Stichtag

26. Juli 2005 - Vor 130 Jahren: Carl Gustav Jung in Kesswil geboren

1907 trifft der junge Psychiater Carl Gustav Jung den schon berühmten und umstrittenen Begründer der Psychoanalyse, Sigmund Freud. Jung ist von Freuds Traumdeutung begeistert und Freud von dem psychologischen Nachwuchstalent: Jung soll sein "Kronprinz" werden. Aber der Pfarrerssohn, am 26. Juli 1875 in Kesswil (Schweiz) geboren, geht bald eigene Wege: Er erforscht die "Seele der Menschheit", wie sie in Märchen, Mythen und religiösen Symbolen zum Ausdruck komme. Freud lehnt das als zu irrational ab. Es kommt zum Bruch zwischen den beiden.

Jung macht Karriere als Psychologieprofessor in Zürich und Basel. Zugleich scharen sich Patienten und Jünger um ihn. Überwiegend sind es Jüngerinnen und mit einigen von ihnen hat der Seelenarzt vorübergehende Liebensverhältnisse. Verheiratet ist Jung mit Emma Rauschenbach. Das Paar bekommt fünf Kinder. Jung reist nach Afrika und Amerika, um das "kollektive Unbewusste" fremder Kulturen zu studieren. 1933 erscheint ihm der Nationalsozialismus in Deutschland als eine kollektive Selbst-Entdeckung der deutschen Seele, er sei gefährlich aber auch heilsam. In einer Veröffentlichung verwendet er das antisemitische Klischee vom zersetzenden jüdischen Denken, um Freud zu kritisieren. Nach dem Krieg dagegen rät er den Deutschen, zu ihrer "Kollektivschuld" zu stehen.

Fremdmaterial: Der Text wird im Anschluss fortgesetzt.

/-! ## modGauzeAt -/

@[simp] theorem modGauzeAt_core (p : PortId) (f) (s : State) : (s.modGauzeAt p f).core = s.core := rfl
@[simp] theorem modGauzeAt_pins (p : PortId) (f) (s : State) : (s.modGauzeAt p f).pins = s.pins := rfl
@[simp] theorem modGauzeAt_frame (p : PortId) (f) (s : State) : (s.modGauzeAt p f).frame = s.frame := rfl
@[simp] theorem modGauzeAt_plan (p : PortId) (f) (s : State) : (s.modGauzeAt p f).plan = s.plan := rfl
@[simp] theorem modGauzeAt_ports (p : PortId) (f) (s : State) : (s.modGauzeAt p f).ports = s.ports := rfl
@[simp] theorem modGauzeAt_heat (p : PortId) (f) (s : State) : (s.modGauzeAt p f).heat = s.heat := rfl
@[simp] theorem modGauzeAt_gauze (p : PortId) (f) (s : State) :
    (s.modGauzeAt p f).gauze = s.gauze.set p (f s.gauze[p]) := rfl
@[simp] theorem modGauzeAt_seq (p : PortId) (f) (s : State) : (s.modGauzeAt p f).seq = s.seq := rfl
@[simp] theorem modGauzeAt_lanes (p : PortId) (f) (s : State) : (s.modGauzeAt p f).lanes = s.lanes := rfl
@[simp] theorem modGauzeAt_gas (p : PortId) (f) (s : State) : (s.modGauzeAt p f).gas = s.gas := rfl
@[simp] theorem modGauzeAt_levees (p : PortId) (f) (s : State) : (s.modGauzeAt p f).levees = s.levees := rfl
@[simp] theorem modGauzeAt_cal (p : PortId) (f) (s : State) : (s.modGauzeAt p f).cal = s.cal := rfl
@[simp] theorem modGauzeAt_ledger (p : PortId) (f) (s : State) : (s.modGauzeAt p f).ledger = s.ledger := rfl
@[simp] theorem modGauzeAt_therm (p : PortId) (f) (s : State) : (s.modGauzeAt p f).therm = s.therm := rfl
@[simp] theorem modGauzeAt_rings (p : PortId) (f) (s : State) : (s.modGauzeAt p f).rings = s.rings := rfl
@[simp] theorem modGauzeAt_bus (p : PortId) (f) (s : State) : (s.modGauzeAt p f).bus = s.bus := rfl
@[simp] theorem modGauzeAt_mbox (p : PortId) (f) (s : State) : (s.modGauzeAt p f).mbox = s.mbox := rfl
@[simp] theorem modGauzeAt_time (p : PortId) (f) (s : State) : (s.modGauzeAt p f).time = s.time := rfl
@[simp] theorem modGauzeAt_faults (p : PortId) (f) (s : State) : (s.modGauzeAt p f).faults = s.faults := rfl
@[simp] theorem modGauzeAt_bolt (p : PortId) (f) (s : State) : (s.modGauzeAt p f).bolt = s.bolt := rfl
@[simp] theorem modGauzeAt_box (p : PortId) (f) (s : State) : (s.modGauzeAt p f).box = s.box := rfl
@[simp] theorem modGauzeAt_lock (p : PortId) (f) (s : State) : (s.modGauzeAt p f).lock = s.lock := rfl
@[simp] theorem modGauzeAt_free (p : PortId) (f) (s : State) : (s.modGauzeAt p f).free = s.free := rfl
@[simp] theorem modGauzeAt_pending (p : PortId) (f) (s : State) : (s.modGauzeAt p f).pending = s.pending := rfl

/-! ## modLane -/

@[simp] theorem modLane_core (l : LaneId) (f) (s : State) : (s.modLane l f).core = s.core := rfl
@[simp] theorem modLane_pins (l : LaneId) (f) (s : State) : (s.modLane l f).pins = s.pins := rfl
@[simp] theorem modLane_frame (l : LaneId) (f) (s : State) : (s.modLane l f).frame = s.frame := rfl
@[simp] theorem modLane_plan (l : LaneId) (f) (s : State) : (s.modLane l f).plan = s.plan := rfl
@[simp] theorem modLane_ports (l : LaneId) (f) (s : State) : (s.modLane l f).ports = s.ports := rfl
@[simp] theorem modLane_heat (l : LaneId) (f) (s : State) : (s.modLane l f).heat = s.heat := rfl
@[simp] theorem modLane_gauze (l : LaneId) (f) (s : State) : (s.modLane l f).gauze = s.gauze := rfl
@[simp] theorem modLane_seq (l : LaneId) (f) (s : State) : (s.modLane l f).seq = s.seq := rfl
@[simp] theorem modLane_lanes (l : LaneId) (f) (s : State) :
    (s.modLane l f).lanes = s.lanes.set l (f s.lanes[l]) := rfl
@[simp] theorem modLane_gas (l : LaneId) (f) (s : State) : (s.modLane l f).gas = s.gas := rfl
@[simp] theorem modLane_levees (l : LaneId) (f) (s : State) : (s.modLane l f).levees = s.levees := rfl
@[simp] theorem modLane_cal (l : LaneId) (f) (s : State) : (s.modLane l f).cal = s.cal := rfl
@[simp] theorem modLane_ledger (l : LaneId) (f) (s : State) : (s.modLane l f).ledger = s.ledger := rfl
@[simp] theorem modLane_therm (l : LaneId) (f) (s : State) : (s.modLane l f).therm = s.therm := rfl
@[simp] theorem modLane_rings (l : LaneId) (f) (s : State) : (s.modLane l f).rings = s.rings := rfl
@[simp] theorem modLane_bus (l : LaneId) (f) (s : State) : (s.modLane l f).bus = s.bus := rfl
@[simp] theorem modLane_mbox (l : LaneId) (f) (s : State) : (s.modLane l f).mbox = s.mbox := rfl
@[simp] theorem modLane_time (l : LaneId) (f) (s : State) : (s.modLane l f).time = s.time := rfl
@[simp] theorem modLane_faults (l : LaneId) (f) (s : State) : (s.modLane l f).faults = s.faults := rfl
@[simp] theorem modLane_bolt (l : LaneId) (f) (s : State) : (s.modLane l f).bolt = s.bolt := rfl
@[simp] theorem modLane_box (l : LaneId) (f) (s : State) : (s.modLane l f).box = s.box := rfl
@[simp] theorem modLane_lock (l : LaneId) (f) (s : State) : (s.modLane l f).lock = s.lock := rfl
@[simp] theorem modLane_free (l : LaneId) (f) (s : State) : (s.modLane l f).free = s.free := rfl
@[simp] theorem modLane_pending (l : LaneId) (f) (s : State) : (s.modLane l f).pending = s.pending := rfl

Eine dominante Persönlichkeit wider Willen sei Jung gewesen, berichten Freunde. Stets habe er andere in seinen Bann gezogen, eigentlich aber immer fliehen wollen. Jung haftet der Nimbus eines Seelen-Gurus an, nicht zuletzt wegen des Gerüchts,  er sei der Enkel eines unehelichen Sohns von Goethe.  In seinen letzten Lebensjahren zieht sich Jung zunehmend in sein Studierzimmer in einem Turm in Küsnacht am Zürichsee zurück. Dort stirbt er am 6. Juni 1961.